Bagikan melalui


Menggunakan audit npm untuk mendeteksi dan memperbaiki kerentanan paket

Azure DevOps

Perintah audit npm melakukan pemindaian menyeluruh proyek Anda, mengidentifikasi potensi kerentanan keamanan dan menghasilkan laporan terperinci yang menyoroti masalah apa pun yang ditemukan. Melakukan audit keamanan adalah langkah penting dalam mengenali dan menyelesaikan kerentanan dalam dependensi proyek. Perintah perbaikan audit npm secara otomatis mengatasi kerentanan yang terdeteksi, memperbarui versi paket yang tidak aman ke rilis aman terbaru. Mengatasi kerentanan ini sangat penting untuk mencegah potensi masalah seperti kehilangan data, gangguan layanan, dan akses tidak sah ke informasi sensitif.

Peringatan

Menjalankan audit npm akan mengirimkan nama semua paket yang ditentukan dalam package.json Anda ke registri publik.

Menjalankan audit npm secara lokal

npm audit dapat dijalankan secara lokal tanpa perlu mengautentikasi dengan umpan Anda. Ini memungkinkan Anda untuk memindai proyek Anda untuk kerentanan dan menerima laporan terperinci tentang masalah keamanan yang terdeteksi dan tingkat keparahannya.

Jika Anda ingin memperbaiki kerentanan yang terdeteksi, Anda dapat menjalankan npm audit fix, tetapi Anda harus diautentikasi dengan umpan Anda untuk melakukannya. Perintah ini memperbarui versi paket yang tidak aman ke rilis aman terbaru yang tersedia.

Saat Anda menjalankan perbaikan audit npm, ini tidak hanya memperbarui package.json dan package-lock.json proyek lokal tetapi juga menyinkronkan perubahan ini dengan umpan Azure Artifacts terkait. Versi paket yang baru diamankan akan tersedia secara otomatis di umpan Anda.

Sinkronisasi ini memastikan bahwa proyek lain yang berbagi umpan yang sama juga akan mendapat manfaat dari pembaruan ini. Ini membantu mempertahankan serangkaian versi paket yang konsisten dan aman di semua proyek.
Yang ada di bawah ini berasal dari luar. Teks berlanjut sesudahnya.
-- ==== Sys2Proof/Certificates/Slice0/Obligations.lean ====
section
/-! DEFINITION. The statements for the provers. -/

open Sys2Proof Sys2Proof.Machine

/-! ### Reset and the registers -/

/-- 10_state.md R59: every register, descriptor and output after power-on reset, and no memory cell has a known
value. -/
def Obligations.PowerOnResetValues : Prop :=
  ∀ s : State, ∀ r ∈ [State.reset, s.powerOn],
    readLoc r .four .id = 0x49504531#32 ∧ readLoc r .four .caps = 0x00180F08#32 ∧ readLoc r .four .ctrl = 0#32 ∧
    readLoc r .four .status = 0#32 ∧ readLoc r .four .progress = 0#32 ∧ readLoc r .four .result = 0#32 ∧
    (∀ i, readLoc r .four (.cmd i) = 0#32) ∧
    (∀ i, readLoc r .four (.sdim i) = 0#32 ∧ readLoc r .four (.sfmt i) = 0#32 ∧ readLoc r .four (.sbox0 i) = 0#32 ∧
      readLoc r .four (.sbox1 i) = 0#32 ∧ (r.slot i).valid .default = false) ∧
    (∀ n, memGet n r.kram = none) ∧
    (∀ i n, memGet n (r.slot i).pal = none ∧ memGet n (r.slot i).pix = none ∧ memGet n (r.slot i).alp = none ∧
      memGet n (r.slot i).sel = none) ∧
    r.irq = false ∧ r.job = none

/-- The invariant holds after reset. -/
def Obligations.ResetMeetsInvariant : Prop := State.reset.Inv

/-- Every step keeps the invariant: each memory in canonical form, PROGRESS a percentage, no outcome recorded while a
command is in progress. -/
def Obligations.StepKeepsInvariant : Prop :=
  ∀ s t : State, s.Inv → step s = .next t → t.Inv

/-- 60_exceptions.md R288, R289: no step stops the machine. -/
def Obligations.EveryStepHasANextState : Prop :=
  ∀ s : State, ∃ t, step s = .next t

/-- 60_exceptions.md R295: irq is DONE and IE, and does not depend on HAZ. -/
def Obligations.IrqIsDoneGatedByEnable : Prop :=
  ∀ (s : State) (v : Word), s.irq = ((statusWord s).getLsbD 1 && (ctrlWord s).getLsbD 2) ∧
    (v.getLsbD 1 = true → (writeStatus s v).irq = false) ∧ s.accept.irq = false ∧ s.softReset.irq = false ∧
    s.powerOn.irq = false ∧ (∀ code c, (s.complete code c).irq = s.ie) ∧ { s with haz := true }.irq = s.irq

/-! ### Encoding -/

/-- Decoding an encoded command gives it back, with every operand at every value its field admits. -/
def Obligations.DecodeOfEncode : Prop :=
  ∀ i : Instr, i.wf = true → decode (encode i) = .ok i

/-- 30_encoding.md R85, R87, R90..R105: a block decodes exactly when its opcode is in the table, every unused slot
field is 0xF and every undefined flag 0; the words and bits that its format does not use are ignored; and what it
decodes to is a well-formed command. -/
def Obligations.DecodeChecksReservedFields : Prop :=
  ∀ c : CmdBlock,
    let f := cmdFields c.w0
    let two := f.sc = 0xF#4 ∧ f.sd = 0xF#4
    let m := operandMask f.opc.toNat (f.flg.getLsbD 0)
    ((∃ i, decode c = .ok i) ↔
      ((f.opc.toNat ∈ [1, 2, 3, 4, 5, 6, 7, 8, 9, 0x21] ∧ two ∧ f.flg = 0#8) ∨
        (f.opc = 0x10#8 ∧ f.flg.toNat < 8) ∨
        (f.opc = 0x18#8 ∧ two ∧ f.flg.toNat < 2) ∨
        ((f.opc = 0x19#8 ∨ f.opc = 0x1A#8) ∧ f.sd = 0xF#4 ∧ f.flg = 0#8) ∨
        (f.opc = 0x20#8 ∧ f.sb = 0xF#4 ∧ two ∧ f.flg.toNat < 2))) ∧
    decode ⟨c.w0, c.w1 &&& m.w1, c.w2 &&& m.w2, c.w3 &&& m.w3, c.w4 &&& m.w4, 0#32, 0#32, 0#32⟩ = decode c ∧
    ∀ i, decode c = .ok i → i.wf = true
  1. Jalankan perintah berikut di direktori proyek Anda untuk melakukan audit npm:

    npm audit
    
  2. Jika Anda ingin mencoba meningkatkan ke versi paket yang tidak rentan, pastikan Anda tersambung ke umpan terlebih dahulu, lalu jalankan perintah berikut di direktori proyek Anda:

    npm audit fix
    

Setelah menjalankan perbaikan audit npm, pastikan untuk melakukan pengujian menyeluruh pada aplikasi Anda untuk mengonfirmasi bahwa pembaruan tidak memperkenalkan perubahan yang melanggar. Jika perbaikan memerlukan pembaruan versi utama, disarankan untuk meninjau catatan rilis paket untuk setiap potensi perubahan yang melanggar. Perlu diingat bahwa meskipun paket privat dengan dependensi rentan publik menerima pemberitahuan kerentanan, paket tersebut tidak akan menerima perbaikan melalui perbaikan audit npm.

Catatan

Audit npm secara otomatis berjalan dengan setiap eksekusi penginstalan npm, tetapi hanya berfungsi untuk paket publik.
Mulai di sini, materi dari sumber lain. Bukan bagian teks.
/-- Settles O15: each clause is one failing check of `State.optCheck` or `State.adaptCheck`. -/
theorem thresholdChecksInOrder : Obligations.ThresholdChecksInOrder := by
  intro s sa sb sc method box boxSize bias balance source aux mask depth failed opt adapt
  refine ⟨fun h => ⟨exec_optthresh_of_error (optCheck_of_not_fields h),
      exec_adaptthresh_of_error (adaptCheck_of_not_fields (.inl h))⟩,
    fun h => exec_adaptthresh_of_error (adaptCheck_of_not_fields (.inr h)), ?depth, ?mask, ?method, ?balance⟩
  case depth =>
    rintro ⟨⟨a, rfl, hv⟩, hsb⟩ hdepth
    exact exec_optthresh_of_error (optCheck_of_not_depth hv hsb fun h => hdepth (forall_named_iff.mpr h))
  case mask =>
    rintro ⟨⟨a, rfl, hv⟩, hsb⟩ hmask
    exact ⟨fun hdepth => exec_optthresh_of_error (optCheck_of_not_mask hv hsb (hdepth a rfl) hmask),
      fun hsc => exec_adaptthresh_of_error (adaptCheck_of_not_mask hv hsb hsc hmask)⟩
  case method =>
    rintro ⟨⟨a, rfl, hv⟩, hsb⟩ hmask hmethod
    exact ⟨fun hdepth => exec_optthresh_of_error (optCheck_of_not_method hv hsb (hdepth a rfl) hmask hmethod),
      fun hsc => exec_adaptthresh_of_error (adaptCheck_of_not_params hv hsb hsc hmask (.inl hmethod))⟩
  case balance =>
    rintro ⟨⟨a, rfl, hv⟩, hsb⟩ hmask hbalance hsc
    exact exec_adaptthresh_of_error (adaptCheck_of_not_params hv hsb hsc hmask (.inr hbalance))

/-! ### THRESHMASK, TRACE and FLOODFILL -/

section

variable {s : State} {sa sb sc : SlotArg} {a m : SlotNo} {index : Byte} {e : ErrCode}

theorem maskCheck_of_not_fields (h : ¬ (RequiredSourceOk s sa ∧ RequiredSourceOk s sb) ∨ IsBadSlot sc) :
    s.maskCheck sa sb sc = .error .invalidBuffer := by
  unfold State.maskCheck
  split
  · next ha hb =>
    split
    · next hd => rw [(dest_eq_error.mp hd).2]
    · next hd =>
      rcases h with h | h
      · exact absurd ⟨requiredSourceOk_of_source ha, requiredSourceOk_of_source hb⟩ h
      · exact absurd h (not_bad_of_dest hd)
  · rfl

theorem maskCheck_of_not_mask (hv : (s.slot a).valid .default = true) (hm : (s.slot m).valid .default = true)
    (hsc : ¬ IsBadSlot sc) (hmask : ¬ MaskMatches s (.slot a) (.slot m)) :
    s.maskCheck (.slot a) (.slot m) sc = .error .dimensionMismatch := by
  obtain ⟨d, hd⟩ := exists_dest_of_not_bad a hsc
  have hfits : ¬ maskFits (s.slot m) (s.slot a) = true := by
    rw [maskMatches_iff] at hmask
    simpa [argSlot] using hmask
  simp only [State.maskCheck, source_of_valid hv, source_of_valid hm, hd, if_neg hfits]

theorem traceCheck_of_not_fields (h : ¬ RequiredSourceOk s sa ∨ IsBadSlot sb) :
    s.traceCheck sa sb = .error .invalidBuffer := by
  unfold State.traceCheck
  split
  · next ha => rw [source_error ha]
  · next ha =>
    split
    · next hd => rw [(dest_eq_error.mp hd).2]
    · next hd =>
      rcases h with h | h
      · exact absurd (requiredSourceOk_of_source ha) h
      · exact absurd h (not_bad_of_dest hd)

theorem fillCheck_of_not_source (h : ¬ RequiredSourceOk s sa) : s.fillCheck sa index = .error .invalidBuffer := by
  unfold State.fillCheck
  split
  · next ha => rw [source_error ha]
  · next ha => exact absurd (requiredSourceOk_of_source ha) h

/-- A valid image that is not RGB24 is indexed (10_state.md R41, R45). -/
theorem indexed_of_valid {t : Slot} (hv : t.valid .default = true) (h : t.depth ≠ 3#2) : t.indexed = true := by
  have hdepth : t.depth ≠ 0#2 := by
    intro h0
    simp [Slot.valid, h0] at hv
  simp only [Slot.indexed, Bool.or_eq_true, beq_iff_eq]
  bv_omega

theorem fillCheck_of_not_index (hv : (s.slot a).valid .default = true) (hdepth : (s.slot a).depth ≠ 3#2)
    (hindex : (s.slot a).paln.toNat ≤ index.toNat) : s.fillCheck (.slot a) index = .error .invalidArgument := by
  simp [State.fillCheck, source_of_valid hv, indexed_of_valid hv hdepth, hindex]

theorem exec_threshmask_of_error (h : s.maskCheck sa sb sc = .error e) :
    exec (.threshmask sa sb sc) s = .next (s.complete e false) := by
  simp only [exec, execThreshmask, h]
  rfl

theorem exec_trace_of_error {target traceColor : Color} (h : s.traceCheck sa sb = .error e) :
    exec (.trace sa sb target traceColor) s = .next (s.complete e false) := by
  simp only [exec, execTrace, h]
  rfl

theorem exec_floodfill_of_error {track : Bool} {x0 y0 : BitVec 16} {color : Color} {tolerance opacity level : Byte}
    (h : s.fillCheck sa index = .error e) :
    exec (.floodfill sa track x0 y0 color index tolerance opacity level) s = .next (s.complete e false) := by
  simp only [exec, execFloodfill, h]
  rfl

end

/-- Settles O16: each clause is one failing check of `State.maskCheck`, `State.traceCheck` or `State.fillCheck`. -/
theorem regionAndMaskChecksInOrder : Obligations.RegionAndMaskChecksInOrder := by
  intro s sa sb sc good
  refine ⟨fun h => exec_threshmask_of_error (maskCheck_of_not_fields h), ?mask,
    fun _ _ h => exec_trace_of_error (traceCheck_of_not_fields h), fun _ _ _ _ _ _ _ _ =>
      ⟨fun h => exec_floodfill_of_error (fillCheck_of_not_source h), ?index⟩⟩
  case mask =>
    rintro ⟨a, rfl, hv⟩ ⟨m, rfl, hm⟩ hsc hmask
    exact exec_threshmask_of_error (maskCheck_of_not_mask hv hm hsc hmask)
  case index =>
    rintro a rfl hv hdepth hindex
    exact exec_floodfill_of_error (fillCheck_of_not_index hv hdepth hindex)

end Sys2Proof.Machine

end

section

/-! Reset and hazards (70_reset_and_hazards.md): a machine without a valid slot (O23), a machine whose host does nothing
(O24), and the soft reset (O59). -/

namespace Sys2Proof.Machine

/-! ### Without a valid slot (R312) -/

/-- No slot holds a valid image, as after reset. -/
def NoValidSlot (s : State) : Prop := ∀ j : SlotNo, (s.slot j).valid .default = false

section

variable {s : State}

theorem NoValidSlot.not_requiredSourceOk (h : NoValidSlot s) (f : SlotArg) : ¬ RequiredSourceOk s f := by
  rintro ⟨j, -, hv⟩
  rw [h j] at hv
  cases hv

/-- Only NULL is then accepted as an optional source. -/
theorem NoValidSlot.eq_null (h : NoValidSlot s) {f : SlotArg} (hf : SourceOk s f) : f = .null :=
  hf.resolve_right (h.not_requiredSourceOk f)

/-- FFT2 needs one source at least (43_frequency.md R200). -/
theorem NoValidSlot.not_fft2Buffers (h : NoValidSlot s) (sa sb sc sd : SlotArg) : ¬ Fft2Buffers s sa sb sc sd := by
  rintro ⟨ha, hb, -, -, hsome⟩
  exact hsome ⟨h.eq_null ha, h.eq_null hb⟩

theorem NoValidSlot.exec_sameFormat (h : NoValidSlot s) {sa sb : SlotArg} {i : Instr} {params : Bool}
    (hi : SameFormat sa sb i params) : exec i s = .next (s.complete .invalidBuffer false) :=
  hi.exec_of_error (sameFormat_of_not_fields fun hf => h.not_requiredSourceOk sa hf.1)

/-- Without a valid slot each command's first check fails: it has a source that it requires, FFT2 one of two. -/
theorem NoValidSlot.exec_eq_reject (h : NoValidSlot s) (i : Instr) : exec i s = .next (s.reject i .invalidBuffer) := by
  have hsource := h.not_requiredSourceOk
  cases i with
  | filter sa sb k factor bias => exact h.exec_sameFormat (.filter k factor bias)
  | erode sa sb k => exact h.exec_sameFormat (.erode k)
  | dilate sa sb k => exact h.exec_sameFormat (.dilate k)
  | edge sa sb k => exact h.exec_sameFormat (.edge k)
  | contour sa sb => exact h.exec_sameFormat .contour
  | gaussblur sa sb radius => exact h.exec_sameFormat (.gaussblur radius)
  | unsharp sa sb radius amount threshold => exact h.exec_sameFormat (.unsharp radius amount threshold)
  | selblur sa sb radius threshold => exact h.exec_sameFormat (.selblur radius threshold)
  | median sa sb k => exact h.exec_sameFormat (.median k)
  | fft2 sa sb sc sd => exact exec_fft2_of_error (fftPlan_of_not_buffers (h.not_fft2Buffers sa sb sc sd))
  | optthresh sa => exact exec_optthresh_of_error (optCheck_of_not_fields fun hf => hsource sa hf.1)
  | adaptthresh sa => exact exec_adaptthresh_of_error (adaptCheck_of_not_fields (.inl fun hf => hsource sa hf.1))
  | threshmask sa => exact exec_threshmask_of_error (maskCheck_of_not_fields (.inl fun hf => hsource sa hf.1))
  | floodfill sa => exact exec_floodfill_of_error (fillCheck_of_not_source (hsource sa))
  | trace sa => exact exec_trace_of_error (traceCheck_of_not_fields (.inl (hsource sa)))

end

/-- The outcome that a rejection records (60_exceptions.md R281). -/
theorem reject_outcome (s : State) (i : Instr) (code : ErrCode) :
    (s.reject i code).err = code ∧ (s.reject i code).done = true ∧ (s.reject i code).busy = false := by
  unfold State.reject
  split <;> exact ⟨rfl, rfl, rfl⟩

/-- Settles O23: every command is rejected, and a rejection writes no slot. -/
theorem noCommandSucceedsWithoutASlot : Obligations.NoCommandSucceedsWithoutASlot := by
  intro i s h
  obtain ⟨herr, hdone, hbusy⟩ := reject_outcome s i .invalidBuffer
  exact ⟨_, NoValidSlot.exec_eq_reject h i, herr, hdone, hbusy, slots_reject s i .invalidBuffer⟩

/-! ### Without the host (R322) -/

theorem Concludes.done {i : Instr} {s t : State} (h : Concludes i s t) : t.done = true := by
  obtain ⟨_, _, _, _, _, _, _, rfl⟩ := h
  rfl

/-- A command pauses only for an access of the host. -/
theorem not_pauses_of_no_host {b : Body .default} {s t : State} (hh : s.host = []) : ¬ Pauses b s t := by
  rintro ⟨e, rest, hhost, -⟩
  rw [hh] at hhost
  cases hhost

/-- Where the host does nothing further, a command's turn is its last. -/
theorem concludes_of_no_host {i : Instr} {s t : State} (hh : s.host = []) (h : exec i s = .next t) :
    Concludes i s t := by
  rcases exec_cases h with hc | ⟨b, -, hp⟩
  · exact hc
  · exact absurd hp (not_pauses_of_no_host hh)

/-- Settles O24: the step is the engine's; a command concludes, and a block that is no command completes at once. -/
theorem commandsCompleteWithoutTheHost : Obligations.CommandsCompleteWithoutTheHost := by
  intro s hb hh
  obtain ⟨j, hj⟩ := Option.isSome_iff_exists.mp hb
  have hw : ∀ e ∈ s.host.head?, 0 < e.wait := by simp [hh]
  cases hd : decode j.cmd with
  | ok i =>
    obtain ⟨t, ht⟩ := exists_exec_next i s
    have hc := concludes_of_no_host hh ht
    exact ⟨t, (step_engine hj hd hw).trans ht, hc.busy, hc.done⟩
  | error e =>
    have hc := (illegalCommand_completed s j.cmd).1
    exact ⟨_, step_illegal hj hw hd, hc.idle, hc.done⟩

/-! ### The abort of a command (R314) -/

theorem unspecSlot_unknown (draw : Nat) : (unspecSlot draw).unknown := ⟨rfl, rfl, rfl, rfl, draw, rfl⟩

theorem slot_scramble_same (s : State) (i : SlotNo) : (s.scramble i).slot i = unspecSlot s.draws :=
  State.slot_withSlot_same s i _

theorem slot_scramble_other (s : State) {i d : SlotNo} (h : d ≠ i) : (s.scramble i).slot d = s.slot d :=
  State.slot_withSlot_other s h _

theorem slot_foldl_scramble_of_not_mem {l : List SlotNo} {d : SlotNo} (hd : d ∉ l) (s : State) :
    (l.foldl State.scramble s).slot d = s.slot d := by
  induction l generalizing s with
  | nil => rfl
  | cons i l ih =>
    obtain ⟨hi, hl⟩ := not_or.mp (mt List.mem_cons.mpr hd)
    exact (ih hl (s.scramble i)).trans (slot_scramble_other s hi)

theorem slot_foldl_scramble_unknown {l : List SlotNo} {d : SlotNo} (hd : d ∈ l) (s : State) :
    ((l.foldl State.scramble s).slot d).unknown := by
  induction l generalizing s with
  | nil => cases hd
  | cons i l ih =>
    by_cases hl : d ∈ l
    · exact ih hl (s.scramble i)
    · obtain rfl : d = i := (List.mem_cons.mp hd).resolve_right hl
      rw [List.foldl_cons, slot_foldl_scramble_of_not_mem hl, slot_scramble_same]
      exact unspecSlot_unknown s.draws

theorem coef_foldl_scramble (l : List SlotNo) (s : State) (n : Nat) :
    (l.foldl State.scramble s).coef n = s.coef n := by
  induction l generalizing s with
  | nil => rfl
  | cons i l ih => exact ih (s.scramble i)

theorem abort_of_idle {s : State} (h : s.job = none) : s.abort = s := by
  simp only [State.abort, h]

theorem abort_of_illegal {s : State} {j : Job} {e : DecodeError} (hj : s.job = some j) (hd : decode j.cmd = .error e) :
    s.abort = s := by
  simp only [State.abort, hj, hd]

theorem abort_of_command {s : State} {j : Job} {i : Instr} (hj : s.job = some j) (hd : decode j.cmd = .ok i) :
    s.abort = (mayWrite .default i).foldl State.scramble s := by
  simp only [State.abort, hj, hd]

theorem coef_abort (s : State) (n : Nat) : s.abort.coef n = s.coef n := by
  cases hj : s.job with
  | none => rw [abort_of_idle hj]
  | some j =>
    cases hd : decode j.cmd with
    | error e => rw [abort_of_illegal hj hd]
    | ok i => rw [abort_of_command hj hd, coef_foldl_scramble]

/-! ### The soft reset (R313) -/

/-- A write of CTRL with SRESET is the soft reset, whatever else the word holds. -/
theorem hostWrite_softReset (s : State) {v : Word} (hv : v.getLsbD 31 = true) :
    hostWrite s 0x004#32 .four v = s.softReset := by
  rw [hostWrite_ctrl, writeCtrl, if_pos hv]

/-- Settles O59: the soft reset writes every register, and the slots and KRAM are those that the abort leaves. -/
theorem softResetClearsAndKeeps : Obligations.SoftResetClearsAndKeeps := by
  intro s v hv
  rw [hostWrite_softReset s hv]
  refine ⟨ctrlWord_eq_zero rfl rfl, statusWord_eq_zero rfl rfl rfl rfl rfl, rfl, rfl, rfl, zeroBlock_word, rfl,
    coef_abort s, fun hj => ?idle, fun j e hj hd => ?illegal, fun j i hj hd d => ?command⟩
  case idle => rw [State.softReset_slots, abort_of_idle hj]
  case illegal => rw [State.softReset_slots, abort_of_illegal hj hd]
  case command =>
    have hslot : s.softReset.slot d = ((mayWrite .default i).foldl State.scramble s).slot d := by
      rw [← abort_of_command hj hd]; rfl
    rw [hslot]
    exact ⟨fun hw => slot_foldl_scramble_of_not_mem (mt mem_mayWrite.mp hw) s,
      fun hw => slot_foldl_scramble_unknown (mem_mayWrite.mpr hw) s⟩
Menjalankan audit npm dari alur Anda

Azure Pipelines saat ini tidak mendukung audit npm. Jika Anda mencoba menggunakan perintah audit npm reguler di alur Anda, itu akan gagal. Sebagai gantinya, jalankan audit npm dengan argumen --registry dan berikan URL sumber umpan Anda.

  1. Masuk ke organisasi Azure DevOps Anda, lalu navigasikan ke proyek Anda.

  2. Pilih Alur, pilih alur Anda, lalu pilih Edit untuk mengubahnya.

  3. Dari definisi alur Anda, pilih + tanda untuk menambahkan tugas baru.

  4. Cari tugas npm , lalu pilih Tambahkan untuk menambahkannya ke alur Anda.

  5. Masukkan Nama tampilan untuk tugas Anda, dan pilih kustom dari menu dropdown Perintah.

  6. Tempelkan perintah kustom Anda ke dalam kotak teks Perintah dan argumen :

    1. Gunakan perintah berikut untuk melakukan audit npm dan memindai kerentanan paket. Ganti tempat penampung dengan URL sumber umpan Anda:

      audit --registry=<FEED_SOURCE_URL>
      
    2. Jika Anda ingin mencoba meningkatkan ke versi paket yang tidak rentan, gunakan perintah berikut. Ganti tempat penampung dengan URL sumber umpan Anda:

    audit fix --registry=<FEED_SOURCE_URL>
    

    A screenshot showing the npm audit task in a classic pipeline.